2) Existing economic statistics are riddled with problems.  I can’t say this enough — if existing ways of collecting and analyzing data are not quite good enough, we need to be open to new ones.

3) This is an old article, but highlights an issue Mimi and I have been thinking a lot about recently: How can data, even when shared according to your precise directions, reveal more than you intended? In this case, researchers found you could more or less determine the sexual orientation of people on Facebook based on their friends, even if they hadn’t indicated it themselves.  Privacy is definitely about control, yet how do you control something you don’t even know you’re revealing?

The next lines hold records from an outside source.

-- ==== Sys2Proof/Machine/Copy.lean ====
section
/-!
DEFINITION. Copies: the instructions 0x140 to 0x146, the packets a copy engine takes, and its events (09 R212 to R239).
-/

namespace Sys2Proof.Machine

namespace Forms

/-- `cpy` (09 R234). -/
def cpy : Form :=
  { strands := onA, dst := [.none], a := .sNoX, b := .sNoX, c := .sNoX, x := fun n x => twm n x && fld x 3 5 = 0 }
/-- `cpyt`: rounding 5 and 6 are refused (09 R235). -/
def cpyt : Form := { cpy with x := fun n x => twm n x && fld x 4 3 ≠ 5 && fld x 4 3 ≠ 6 }
/-- `cpyx`. -/
def cpyx : Form := { cpy with b := .none, c := .none }
/-- `cpyq`. -/
def cpyq : Form := { cpy with dst := [.scal, .none], c := .none, x := fun n x => twm n x && fld x 4 4 = 0 }
/-- `twait`. -/
def twait : Form := { strands := onA, dst := [.scal, .none], x := fun _ x => fld x 8 8 = 0 }
/-- `tstat`. -/
def tstat : Form := { strands := onA, dst := [.scal], x := fun _ x => fld x 3 13 = 0 }
/-- `tkill`. -/
def tkill : Form := { strands := onA, dst := [.none], x := fun _ x => fld x 3 13 = 0 }

end Forms

/-! ### Submission (09 R223, R226, R235, R236) -/

/-- A format field of a packet's first word with 0x3F resolved (09 R223). -/
def resolveField (w0 : Word) (lo f : Nat) : Word := if fld w0 lo 8 = 63 then setFld w0 lo 8 f else w0

/-- The packet as a strand submits it: its token, its submitter and sequence number, its formats resolved. -/
def stampPacket (p : Packet) (tok : Nat) (s : State) : Packet :=
  let f := capturedFmt s
  let w0 := resolveField (resolveField p.w0 48 f) 40 f
  { p with w0 := setFld (setFld w0 37 3 tok) 36 1 1,
           w7 := BitVec.ofNat 64 (dieIdentity s.cur.die % 8192 * 2 ^ 51 + s.cur.core % 128 * 2 ^ 44 + s.me.seqno.toNat) }

/-- Count a submission in its token and number it (09 R226, R235). -/
def countSubmit (tok : Nat) (s : State) : State :=
  s.modMe fun t =>
    { (t.modTok tok fun k => { k with count := k.count + 1, seqs := t.seqno.toNat :: k.seqs }) with seqno := t.seqno + 1 }

/-- Hand a packet to the core's port: it waits while the token counts 255 or the port holds 16 packets (09 R235). The
submission is a release. -/
def submit (p : Packet) (tok : Nat) (auto : Bool) (s : State) : Eff := do
  orWait (decide ((s.me.tok tok).count < 255)) 9 tok
  orWait (decide (s.myCore.port.length < 16)) 10 0
  let sub : Submitted := { packet := stampPacket p tok s, slot := s.mySlot, core := s.cur.core, fmt3f := capturedFmt s,
                           rm := roundingMode 7 s.me.fsr, auto }
  .ok ((countSubmit tok (release s)).modMyCore fun c => { c with port := c.port ++ [sub] })

/-- An empty packet. -/
def packet0 : Packet := packetOf []

/-- `cpy` (09 R235). -/
def execCpy (w : StrandWord) (s : State) : Host.Outcome State Fault Refusal :=
  issueTok Forms.cpy w (fun s => do
    let (k, s) ← capture Forms.cpy id w s
    let n := (lo64 k.c).toNat
    need (decide (n < 2 ^ 24)) cIllegalOperand
    submit { packet0 with w0 := BitVec.ofNat 64 (2 ^ 56 + n), w1 := lo64 k.b, w2 := lo64 k.a } (fld k.x 0 3) false s) s
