-- ==== Sys2Proof/Machine/Power.lean ====
section
/-!
DEFINITION. Power tokens, the governor, energy, `timrd`, `enrd`, `pace` and `pwrq`, clocks and field time, and the
registers of notifications (17 R421 to R428, R432, R435; 10 R242; logs 12, 13 and 14).
-/

namespace Sys2Proof.Machine

/-! ### Core clocks (17 R424, R426) -/

/-- Whether a pace grant is live at a field time. -/
def grantLive (now : Nat) (g : Nat × Nat) : Bool := decide (now < g.2)

/-- The live pace grants of a cluster: clock and deadline. -/
def liveGrants (die cl : Nat) (s : State) : List (Nat × Nat) :=
  (List.range 8).filterMap fun j =>
    match (s.core die (8 * cl + j)).grant with
    | some g => if grantLive (s.die die).ftime.toNat g then some g else none
    | none => none

/-- The core clock of a cluster in MHz: the greatest of its live grants, or the governor's clock, within its limits. -/
def clusterMhz (die cl : Nat) (s : State) : Nat :=
  let c := s.cluster die cl
  match liveGrants die cl s with
  | [] => c.base
  | gs => min c.limit (gs.foldl (fun a g => max a g.1) 800)

/-- The lowest core clock in force on any die in service: 0 when none is (17 R422 `FLOOR`). -/
def floorMhz (s : State) : Nat :=
  let ds := s.unfenced.filter fun d => (s.die d).booted
  if ds.isEmpty then 0
  else ds.foldl (fun a d => (List.range 16).foldl (fun a cl => min a (clusterMhz d cl s)) a) 2600

/-! ### Power registers and tokens (17 R422, R423) -/

/-- The most and the least a cap may be. -/
def capMax : Nat := 4000
def capMin : Nat := 1600

/-- Write `PWRCAP`. -/
def writePwrcap (v : Word) (s : State) : Eff := do
  need (fld v 12 52 = 0) cReservedField
  .ok { s with pkg := { s.pkg with cap := max capMin (min capMax (fld v 0 12)) } }

/-- `PWRST`. -/
def pwrstWord (s : State) : Word :=
  BitVec.ofNat 64 (s.pkg.draw % 2 ^ 16 * 2 ^ 48 + s.pkg.out % 2 ^ 16 * 2 ^ 32 + s.pkg.shed % 2 ^ 8 * 2 ^ 24 + floorMhz s % 2 ^ 12)

/-- Write `TOKXFER` on a die: the cap falls and the tokens are on their way; those for this package itself travel to its
first die in service. -/
def writeTokxfer (die : Nat) (v : Word) (s : State) : Eff := do
  let n := fld v 0 16
  let dest := fld v 32 10
  need (fld v 42 22 = 0 && fld v 16 16 = 0 && n ≠ 0 && decide (capMin + n ≤ s.pkg.cap)) cReservedField
  let id := s.nextReq
  let s := { s with pkg := { s.pkg with cap := s.pkg.cap - n, out := s.pkg.out + n,
                                        transfers := s.pkg.transfers ++ [(id, n)], returns := s.pkg.returns ++ [(id, n)] } }
  .ok (if dest = Config.pkgNumber.toNat then
      send .tokens die (s.unfenced.headD 0) [BitVec.ofNat 64 id, BitVec.ofNat 64 n] [] s
    else { s with nextReq := s.nextReq + 1 })

/-- The package takes tokens in: its cap and what is left of them. -/
def takeTokens (n : Nat) (s : State) : Nat × State :=
  let r := min n (capMax - s.pkg.cap)
  (n - r, { s with pkg := { s.pkg with cap := s.pkg.cap + r } })

/-- `PWRCAP_WRITE`: a is written. -/
def execPwrcapWrite (s : State) : Host.Outcome State Fault Refusal := hostWriteOf s (writePwrcap s.hand.ev.a s)
/-- `TOKXFER_WRITE`: a is written. -/
def execTokxferWrite (s : State) : Host.Outcome State Fault Refusal := hostWriteOf s (writeTokxfer s.cur.die s.hand.ev.a s)
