-- ==== Sys2Proof/Machine/Xlate.lean ====
section
/-!
DEFINITION. `tlbi`, `sve` and `pgmig`, 0x1A6 to 0x1A8, and page migration's copy point (15 R386 to R388; 07 R190); landing,
combining-buffer and translation events (02 R46; 06 R138, R141; 07 R187); a memory word's errors (06 R170).
-/

namespace Sys2Proof.Machine

namespace Forms

/-- `tlbi`: the form that discards everything may leave A zero (log 17). -/
def tlbi (w : StrandWord) : Form :=
  { strands := onA, dst := [.none], a := if w.c.idx = 0#6 ∧ Src.zero w.a then .none else .s, c := .sel 2, sup := true }
/-- `sve`. -/
def sve : Form := { strands := onA, dst := [.scal, .none], a := .s, sup := true }
/-- `pgmig`. -/
def pgmig : Form := { strands := onA, dst := [.scal, .none], a := .s, b := .s, sup := true }

end Forms

/-! ### `tlbi` (15 R387) -/

/-- The context slot the executing strand's `CTXSEL` names. -/
def State.selCtx (s : State) : Nat := fld s.me.ctxsel 0 4

/-- `tlbi.all`. -/
def execTlbiAll (w : StrandWord) (s : State) : Host.Outcome State Fault Refusal :=
  issue (Forms.tlbi w) w (fun s => do
    let (_, s) ← capture (Forms.tlbi w) id w s
    .ok (dropTlb s.cur.die s.selCtx s)) s

/-- The translations of the page that holds an address, of any size, are discarded, and with them the checks passed at the
context (15 R387; 13 R333). -/
def dropPage (die slot : Nat) (va : Word) (s : State) : State :=
  (clearChecks die slot s).modDie die fun d =>
    { d with tlb := d.tlb.filter fun e => !(decide (e.slot = slot) && decide (e.page = va.toNat / 2 ^ pageBits e.leaf.level)) }

/-- Every translation by the leaf at a key goes: an access that still had it is refused with "moved" at the old home and is
translated again (07 R190). -/
def dropLeaf (key : Nat) (s : State) : State :=
  { s with dies := s.dies.map fun (i, d) => (i, { d with tlb := d.tlb.filter fun e => e.leaf.key ≠ key }) }

/-- `tlbi.va`. -/
def execTlbiVa (w : StrandWord) (s : State) : Host.Outcome State Fault Refusal :=
  issue (Forms.tlbi w) w (fun s => do
    let (k, s) ← capture (Forms.tlbi w) id w s
    .ok (dropPage s.cur.die s.selCtx (lo64 k.a) s)) s

/-- `tlbi.win`: window entries are read at each use, so only the check caches hold anything of one (log 9). -/
def execTlbiWin (w : StrandWord) (s : State) : Host.Outcome State Fault Refusal :=
  issue (Forms.tlbi w) w (fun s => do
    let (k, s) ← capture (Forms.tlbi w) id w s
    let slot := s.selCtx
    let h := zx k.a 16
    .ok (s.modDie s.cur.die fun d =>
      { d with
        cores := d.cores.map fun (n, c) => (n, if c.home = some slot then c.forget fun x => x.handle = h else c)
        parked := d.parked.map fun (n, c) => (n, if n < 2048 ∧ n % 16 = slot then c.forget fun x => x.handle = h else c) })) s

/-! ### `sve` (15 R386) -/

/-- `sve`. -/
def execSve (w : StrandWord) (s : State) : Host.Outcome State Fault Refusal :=
  issue Forms.sve w (fun s => do
    let (k, s) ← capture Forms.sve id w s
    let n := (lo64 k.a).toNat
    need (decide (n < 16)) cIllegalOperand
    let (v, s) ← resumeSave s.cur.die n s
    landWord 0x1A7 1 w v s) s

/-! ### `pgmig` (15 R388) -/

/-- Whether a value may become the leaf of a page of a level. -/
def newLeafOk (b : Word) (level : Nat) : Bool :=
  bit b 63 && bit b 48 && !bit b 51 && pteOk b level true && decide (fld b 57 3 ≤ 4)

/-- What a migration under way needs at its copy point, as the words of the request it keeps: the address, the new leaf, the
leaf's key and level, and the context slot. -/
def migWords (va b : Word) (key level slot : Nat) : Vec :=
  BitVec.ofNat 1024 (1 + slot * 2 + level * 2 ^ 8 + va.toNat * 2 ^ 64 + b.toNat * 2 ^ 128 + key * 2 ^ 192)

/-- `pgmig`: steps 1 and 2 at its issue; it waits at its PC until the copy point is done. -/
def execPgmig (w : StrandWord) (s : State) : Host.Outcome State Fault Refusal :=
  issue Forms.pgmig w (fun s => do
    let (k, s) ← capture Forms.pgmig id w s
    match s.me.pend with
    | some p =>
      if !p.answered then .error (.wait 10 0)
      else if p.cause ≠ 0 then .error (.trap p.cause p.info p.addr)
      else landWord 0x1A8 1 w (lo64 p.val) (s.modMe fun t => { t with pend := none })
    | none =>
      let die := s.cur.die
      let slot := s.selCtx
      let va := lo64 k.a
      let b := lo64 k.b
      if !canonical va || inAperture va then trapAt cAddressClass va
      else
        let l ← walk s die slot va
        need (newLeafOk b l.level) cReservedField
        need (!bit l.pte 51) cIllegalOperand
        let s := dropPage die slot va (s.putWord l.key (l.pte ||| (1#64 <<< 51)))
        .ok { s.modMe fun t => { t with pend := some { id := s.nextReq, val := migWords va b l.key l.level slot } } with
              nextReq := s.nextReq + 1, cur := { s.cur with hold := some (10, 0) } }) s

/-- The 256-byte pieces of a page, each with its old and new key: none when a leaf places a piece nowhere. -/
def migPieces (s : State) (job : BitVec 16) (base : Word) (old new : Leaf) : Except Stop (List (Nat × Nat)) :=
  (List.range (2 ^ pageBits old.level / 256)).mapM fun i => do
    let va := base + BitVec.ofNat 64 (256 * i)
    let p ← leafPlace s job va old
    let q ← leafPlace s job va new
    .ok (p.key, q.key)

/-- Whether a 128-byte line is pinned by a window of any drill (10 R255). -/
def linePinned (s : State) (line : Nat) : Bool :=
  (List.range 8).any fun die => (List.range 4).any fun k =>
    let d := s.drill die k
    let next := d.taken.filterMap fun t => match t.job with
      | .mx r => r.next
      | _ => none
    (d.wins ++ next).any fun w => w.act.pins.contains line || w.wts.pins.contains line

/-- Where a key of an old place is now. -/
def movedKey (ps : List (Nat × Nat)) (k : Nat) : Nat :=
  match ps.find? fun p => decide (p.1 ≤ k) && decide (k < p.1 + 256) with
  | some p => p.2 + (k - p.1)
  | none => k

/-- Writes that are still held go to the page's new place: the old home refuses them (07 R190). -/
def moveHeld (ps : List (Nat × Nat)) (s : State) : State :=
  { s with dies := s.dies.map fun (i, d) =>
      (i, { d with cores := d.cores.map fun (n, c) =>
        (n, c.mapStrands fun t => { t with held := t.held.map fun h => { h with key := movedKey ps h.key } }) }) }

/-- Copy a page's bytes to its new place; a word with an uncorrectable error keeps it there, and the number of those is
landed. -/
def copyPage (ps : List (Nat × Nat)) (s : State) : Nat × State :=
  let s' := ps.foldl (fun t p => t.putRaw p.2 ((s.bytes p.1 256).map some)) s
  let bad := s.bad.filter fun k => ps.any fun p => decide (p.1 ≤ k) && decide (k < p.1 + 256)
  (bad.length, { s' with bad := s'.bad ++ (bad.map (movedKey ps)).filter fun k => !s'.bad.contains k })

/-- `PGMIG_COPY_POINT`: of the migration that the core of the unit number waits for: no line of the page is pinned; its bytes
are copied and the new leaf written (15 R388 steps 3 to 6). A new place that is not there ends the migration with its fault
and the old leaf (log 17). -/
def execPgmigCopyPoint (s : State) : Host.Outcome State Fault Refusal :=
  let die := s.cur.die
  let core := s.cur.core
  match (s.strand die core 1).pend with
  | none => stay s
  | some p =>
    let w := fun i : Nat => p.val.extractLsb' (64 * i) 64
    let slot := fld (w 0) 1 4
    let level := fld (w 0) 8 3
    let key := (w 3).toNat
    if p.answered || !bit (w 0) 0 then stay s
    else
      let pte : Word := setFld (s.word key) 51 1 0
      let base : Word := BitVec.ofNat 64 ((w 1).toNat / 2 ^ pageBits level * 2 ^ pageBits level)
      let job := (s.ctx die slot).job
      match migPieces s job base { pte, key, level } { pte := w 2, key, level } with
      | .error .absent => .fault .absentMemory
      | .error (.wait _ _) => stay s
      | .error (.trap c i a) => act (settlePend die core p.id c i a 0 (s.putWord key pte))
      | .ok ps =>
        if ps.any fun q => linePinned s (q.1 / 128) || linePinned s (q.1 / 128 + 1) then stay s
        else
          let (n, s) := copyPage ps s
          act (settlePend die core p.id 0 0 0 (BitVec.ofNat 1024 n) (dropLeaf key ((moveHeld ps s).putWord key (w 2))))

/-! ### Landing and held writes as events (02 R46, 07 R187) -/

/-- `RESULT_LANDING`: the results of the core of the unit number that are due at the end of this cycle land, and nothing issues
on it in the cycle any more. -/
def execResultLanding (s : State) : Host.Outcome State Fault Refusal :=
  let t := s.cyc
  if s.myCore.flights.all fun f => f.due ≠ t then stay s
  else act (s.modMyCore fun c => { c.landDue t with landed := some t, dlk := 0, moved := true })

/-- `COMBINING_BUFFER_TIMEOUT`: the writes of the unit's H or A strand that have been held their whole time leave. -/
def execCombiningBufferTimeout (s : State) : Host.Outcome State Fault Refusal :=
  let n := s.cur.strand
  if 2 ≤ n || (s.me.held.all fun h => s.cyc < h.since + heldLimit) then stay s
  else act (drainOld s.cur.die s.cur.core n s)

/-! ### Translation as events (06 R138, R141) -/

/-- `XLATE_WALK`: a walk for the unit's strand completes at address a, for a load (b 0), a store (1) or a fetch (2): the leaf is
marked accessed and kept; `DT` is left to the write. A fault of the fetch of the strand's next unit is raised; one of a data
access is left to the access. -/
def execXlateWalk (s : State) : Host.Outcome State Fault Refusal :=
  let e := s.hand.ev
  let g := s.agent
  let acc : Acc := if e.b = 0 then .rd else if e.b = 1 then .wr else .fetch
  if s.myCore.iter.isNone || 6 ≤ g.strand || !canonical e.a || inAperture e.a then stay s
  else
    match translate s g e.a acc with
    | .ok (l, _) => act (keepLeaf s g e.a l (if acc = .fetch then .fetch else .rd))
    | .error .absent => .fault .absentMemory
    | .error (.wait _ _) => stay s
    | .error (.trap c i a) =>
      if acc = .fetch && s.me.pc = e.a && mayIssue s g.die g.core g.strand then act (raiseTrap g.die g.core g.strand c i a s)
      else stay s

/-- `MOVING_PAGE_REWALK`: a strand that waits walks again at address a once the leaf's `MV` reads 0, and goes on. -/
def execMovingPageRewalk (s : State) : Host.Outcome State Fault Refusal :=
  let e := s.hand.ev
  let g := s.agent
  if s.me.run ≠ .blocked 10 0 || !canonical e.a || inAperture e.a then stay s
  else
    match walk s g.die g.slot e.a with
    | .error .absent => .fault .absentMemory
    | .error _ => stay s
    | .ok l => if bit l.pte 51 then stay s else act ((keepLeaf s g e.a l .rd).modMe fun t => { t with run := .running })

/-! ### Memory errors (06 R170) -/

/-- `MEMORY_SOFT_ERROR`: the stored word at key a takes a single-bit error, or, with b not 0, an uncorrectable one. -/
def execMemorySoftError (s : State) : Host.Outcome State Fault Refusal :=
  let k := s.hand.ev.a.toNat / 8 * 8
  if !keyExists k || s.bad.contains k then stay s
  else if s.hand.ev.b = 0 then
    if s.soft.contains k then act { s with soft := s.soft.filter (· ≠ k), bad := k :: s.bad } else act { s with soft := k :: s.soft }
  else act { s with soft := s.soft.filter (· ≠ k), bad := k :: s.bad }

end Sys2Proof.Machine
end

4) This past week, the Supreme Court heard a case involving the right to privacy of those who sign petitions to put initiatives on the ballot.  There is a lot of stuff going on in this case, gay rights, the experience of those in California who were targeted for supporting Prop 8, the difference between voting and legislating, etc., but overall, it’s a perfect illustration of how complicated our understanding of public and private has gotten.  We leave those lists open to scrutiny so we can prevent fraud — people signing “Mickey Mouse” — but public when you can go look at the list at the clerks’ office and public when you can post information online for millions to see are two different things.  There may be reasons we want to make these names public other than to prevent fraud (Justice Scalia thinks so), but are there other ways fraud could be detected among signatories that would not require an open examination of all petition signers’ names?  Could modern technology help us detect odd patterns, fake names and more without revealing individual identities?

In the mix…Google reveals how many government requests for data it gets, Amazon tries First Amendment privacy argument, and the World Bank opens its databases

Wednesday, April 21st, 2010

1) Google is providing data on how many government requests they get for data. As various people have pointed out, the site has its limitations, but it’s still fascinating.  We’ve been thinking a lot about how attractive our datatrust would be to governments, and how we can best deal with requests and remain transparent.  This seems like a good option and maybe something all companies should consider doing.

2) In related news, Amazon is refusing the state of North Carolina’s request for its customer data. North Carolina wants the names and addresses of every customer and what they bought since 2003!  They want to audit Amazon’s compliance with North Carolina’s state tax laws.  I think NC’s request is nuts–are they really prepared to go through 50 million purchases?  It may just be legal posturing, given Amazon already gave them anonymized data on the purchases of NC residents, but what’s really interesting to me is Amazon’s argument that its customers have First Amendment rights in their purchases.  I heard a similar argument at a talk at NYU a few months ago, that instead of arguing privacy rights, which are not explicitly defined in the Constitution, we should be arguing for freedom of association rights when we seek to protect ourselves from data requests like this.  Interesting to see where this goes.

3) The World Bank is opening up its development data. This is data people used to pay for and now it’s free, so it’s exciting news.  But as with most public data out there, it’s really just indicators, aggregates, statistics, and such, rather than raw data you can query in an open-ended way.  Wouldn’t that be really exciting?